By contrast, NAIFA supports the marketplace model embraced by Washington and New Jersey, which have opted not to offer state-run plans.

Both Remo and Sanders agree that momentum for new retirement initiatives appears to have cooled in state legislatures across the country in the last couple years. Significant legal questions about those programs remain, and many states likely are watching to see how the early adopters' programs work out. Illinois began the trial of its program in May, and California and Connecticut are working to get their programs up and running.

"These laws aren't going away," Remo says. "All the other states are in a wait-and-see mode to see how Oregon's plan is proceeding, eventually see how Illinois' plan is proceeding."

A program of last resort

In Oregon, Parker bills the state's program as a response to a failed status quo that has left 1 million workers without a plan available through an employer.
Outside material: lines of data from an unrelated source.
-- ==== Sys2Proof/Syntax.lean ====
section
/-! DEFINITION. The commands of the SX880: one constructor of Instr per row of spec/opcode_table.json,
and the operand types they carry. A host command's operand is its packet (R303-R307); an event's operand
is what the event measures or names. -/

namespace Sys2Proof

/-- A host command packet as its receiver hands it over: the host port it arrived on, SEQ, FLAGS, TARGET
and the payload (R303-R306). The opcode is the row's own. -/
structure HostCmd where
  hp : HostNum
  seq : Byte
  flags : Byte
  target : Byte
  payload : List Byte
  deriving DecidableEq, Repr

/-- The two SPI host ports, HP0 and HP1 (R36). -/
inductive SpiPort where
  | hp0 | hp1
  deriving DecidableEq, Repr

/-- A frame as the receive chain hands it to the framer at its end (R95-R100, R106, R107, R183).
`bytes` holds every received byte, CRC bytes among them; `lastBits` the valid bits of the last byte (0: 8);
`dur` the time from the reply's start to its end in fc cycles; `codingErr` an illegal symbol, SOF, EOF or
character time (R122, R123); `parityErr` a 14443-A parity error; `collided` the positions of collided bits
counted from bit 0; `est` the AFC estimate before its limit and `ppm` the residual error, in ppm (R88, R97);
`spread` the transition spread in 1/256 output sample (R96); `evm` in 0.1 % (R98); `power` the mean power of
the body at the RX pins in 0.25 dBFS (R99); `points` the complex points of the collided bits that are not
parity bits, one unit being 2^-15 of a full-scale amplitude (R183). -/
structure RxFrame where
  bytes : List Byte
  lastBits : Fin 8
  dur : Nat
  codingErr : Bool
  parityErr : Bool
  collided : List Nat
  est : Int
  ppm : Int
  spread : Nat
  evm : Nat
  power : Int
  points : List (Int × Int)
  deriving DecidableEq, Repr

/-- A burst that the timing unit times in a challenge slot: ONSET in 1/64 fc cycle, PHASE and the burst's
SNR in dB (R231-R233). -/
structure Burst where
  onset : BitVec 11
  phase : Bool
  snr : Nat
  deriving DecidableEq, Repr

/-- The answer to DB_END as the engine passes it on (R165, R244): a tag status, and with OK the challenge
bits CRX and the MAC; or no reply. -/
inductive DbReply where
  | answered (status : Byte) (crx : List Byte) (mac : List Byte)
  | silent
  deriving DecidableEq, Repr

/-- Which of the two bus masters of a port's registers makes an access (R24, R403). -/
inductive Side where
  | engine | hearth
  deriving DecidableEq, Repr

/-- The two FIFOs of a reader port (R399). -/
inductive Dir where
  | rx | tx
  deriving DecidableEq, Repr

/-- The count operand of an engine shift: a register or an immediate (R429, R435). -/
inductive ShiftCount where
  | reg (r : RegNum)
  | imm (v : BitVec 8)
  deriving DecidableEq, Repr

/-- The count operand of REP: a register or an immediate (R429, R436). -/
inductive RepCount where
  | reg (r : RegNum)
  | imm (v : Half)
  deriving DecidableEq, Repr

/-- A timer channel: one of the four of a reader port or of the eight global ones (R458). -/
inductive Channel where
  | port (p : PortNum) (c : Fin 4)
  | global (c : Fin 8)
  deriving DecidableEq, Repr

/-- What a Kiln nonce is issued for (R527). -/
inductive Purpose where
  | xpdrUnlock | debugUnlock
  deriving DecidableEq, Repr

/-- The two link protocols port T speaks (R145, R167). -/
inductive LinkProto where
  | aelyr | osgil
  deriving DecidableEq, Repr

/-- A timed measurement of CAL_RUN (R287, R293-R295): the cross-check's deviation in 0.01 dB; a tuning
step's drive phase in 0.1 degree; the mean carrier magnitude of a mapped antenna at the ADC in 2^-20 of
full scale. -/
inductive CalMeasure where
  | crossCheck (dev : Int)
  | tuneStep (phase : Int)
  | antenna (magnitude : Nat)
  deriving DecidableEq, Repr

/-- A timed interval of CAL_COUPLING (R214-R216): the freeze point; a source's time with each receiver's raw
coupling m[i][j] as a pair in 2^-20 and, per receiver, the ADC sample of the half height of its step; or a
half-cycle disturbed by a port outside the set. -/
inductive CouplingMeasure where
  | freeze
  | source (m : List (Int × Int)) (edge : List Nat)
  | disturbed
  deriving DecidableEq, Repr
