/-- Kiln signs (R508, R526). -/
def State.kilnSignDone (s : State) (c : Cmd) : State :=
  let digest := (c.payload.drop 4).take 32
  match s.signKey c with
  | none => s.respond c St.SECURITY_DENIED
  | some k =>
    if k.type = 3 then s.respond c St.OK (padTo 32 (Config.hmacSha256 k.key digest) ++ List.replicate 32 0)
    else
      let (r, s) := s.drawBytes 32
      let d := if byteAt c.payload 0 = 0 then Config.sha256 ([0x48, 0x4F, 0x53, 0x54] ++ digest) else digest
      s.respond c St.OK (padTo 64 (Config.ecdsaSign k.key d r))

/-- KILN_CHALLENGE: one nonce per purpose (R527). -/
def bodyKilnChallenge (c : Cmd) (s : State) : State :=
  let p := byteAt c.payload 0
  if p < 1 ∨ 2 < p then s.respond c St.BAD_PARAM
  else s.withRandom c fun s =>
    let (n, s) := s.drawBytes 16
    let k := if p = 1 then { s.kiln with nonceX := some (n, s.seconds) } else { s.kiln with nonceD := some (n, s.seconds) }
    { s with kiln := k }.respond c St.OK n

/-- KWSTAT.DBGFAILS and the device record's counter. -/
def State.setDbgFails (s : State) (n : Nat) : State :=
  ({ s with kiln := { s.kiln with dbgFails := n } }).kilnSet KWSTAT.DBGFAILS (min 15 n)

/-- A DEBUG record (R534). -/
def State.debugRecord (s : State) (level result keyslot : Nat) : State :=
  s.ash 0x0021 0x10 (leBytes 1 level ++ leBytes 1 result ++ leBytes 1 s.kiln.dbgFails ++ leBytes 1 keyslot)

/-- DEBUG_UNLOCK's lockout runs (R528). -/
def State.debugLocked (s : State) : Bool :=
  let passed := if s.seconds < s.kiln.dbgLast then s.seconds else s.seconds - s.kiln.dbgLast
  8 ≤ s.kiln.dbgFails && passed < 86400

/-- DEBUG_UNLOCK: lockout, the nonce spent, the attempt counted before AUTH is verified (R527, R528). The nonce goes
with the command to the verification. -/
def bodyDebugUnlock (c : Cmd) (s : State) : State :=
  let level := byteAt c.payload 0
  if level < 1 ∨ 2 < level then s.respond c St.BAD_PARAM
  else
    let nonce := s.liveNonce s.kiln.nonceD
    let s := { s with kiln := { s.kiln with nonceD := none } }
    if s.debugLocked then
      let (k, s) := s.drawByte
      (s.debugRecord level 2 k).respond c St.LOCKED_OUT
    else match nonce with
      | none =>
        let (k, s) := s.drawByte
        (s.debugRecord level 1 k).respond c St.AUTH_FAIL
      | some n =>
        (s.setDbgFails (min 255 (s.kiln.dbgFails + 1))).begin { c with payload := c.payload ++ n } .kiln

/-- The slots whose keys may grant a level (R529). -/
def State.debugSlots (s : State) (level : Nat) : List (Nat × List Byte) :=
  let users := if level = 1 then
      (List.range 64).filterMap fun n => if 3 ≤ n then (s.keyFor n [5] 3).map fun k => (n, k.key) else none
    else []
  (2, Config.debugKey) :: users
"[I]t is important to reiterate that OregonSaves is not competing with the plan advisors," he says. "There is a public policy goal in Oregon to make a savings option available to every worker. We are a program of last resort and made available when employers do not elect to offer a different plan to their workers."

Still, some Oregon plan advisors take a dim view of their state's offering.

"Most business owners are naturally suspicious and frustrated by another government mandate," says Ashley Micciche, CEO of True North Retirement Advisors, based in Clackamas, Oregon. "I think a good plan advisor who understands the marketplace and the immense limitations of the OregonSaves plan can make an effective argument for why an employer should look at other options."

What of those limitations? Micciche points to significant "cost compression" in the 401(k) space that has given rise to an array of plans that offer low fees, tailored portfolio construction and high-touch service and support for the sponsor and participants.

"I think a lot of employers will begin with OregonSaves and will graduate to a 401(k) plan once they realize they have all these headaches with facilitating the plan," she says. "There is very limited help from OregonSaves, in general."

Parker rejects that contention, saying that the plan's administrative contractor has been able to accommodate every request for a meeting with its field reps, while a client services team works overtime fielding questions about the plan.

But for some employers, the notion of a government-run plan is a non-starter. Tim Wood, a principal at Foster & Wood Retirement Plan Advisors in Lake Oswego, Oregon, recalls working with a company last year that was hit with the mandate to roll out a defined-contribution retirement plan, but rejected the state option.

"[T]hey specifically wanted a private plan so the state was not in their business any more than they already are," Wood says. "In the CFO's words, 'Why would we want the same people that run the DMV running our retirement plan?' I thought it was a good question."

But in any scenario that employers end up offering their workers a plan — whether the state plan or a private alternative — where none had been available before, Parker counts that as a win for the policy objective of getting more people saving for retirement.

"[W]e are happy when employers offer a different option to their workers," he says. "But if employers elect to not offer a plan, then OregonSaves is available and is providing a valuable service. Remember that plan managers have had the opportunity forever to serve this population but have not done so. They still can do so."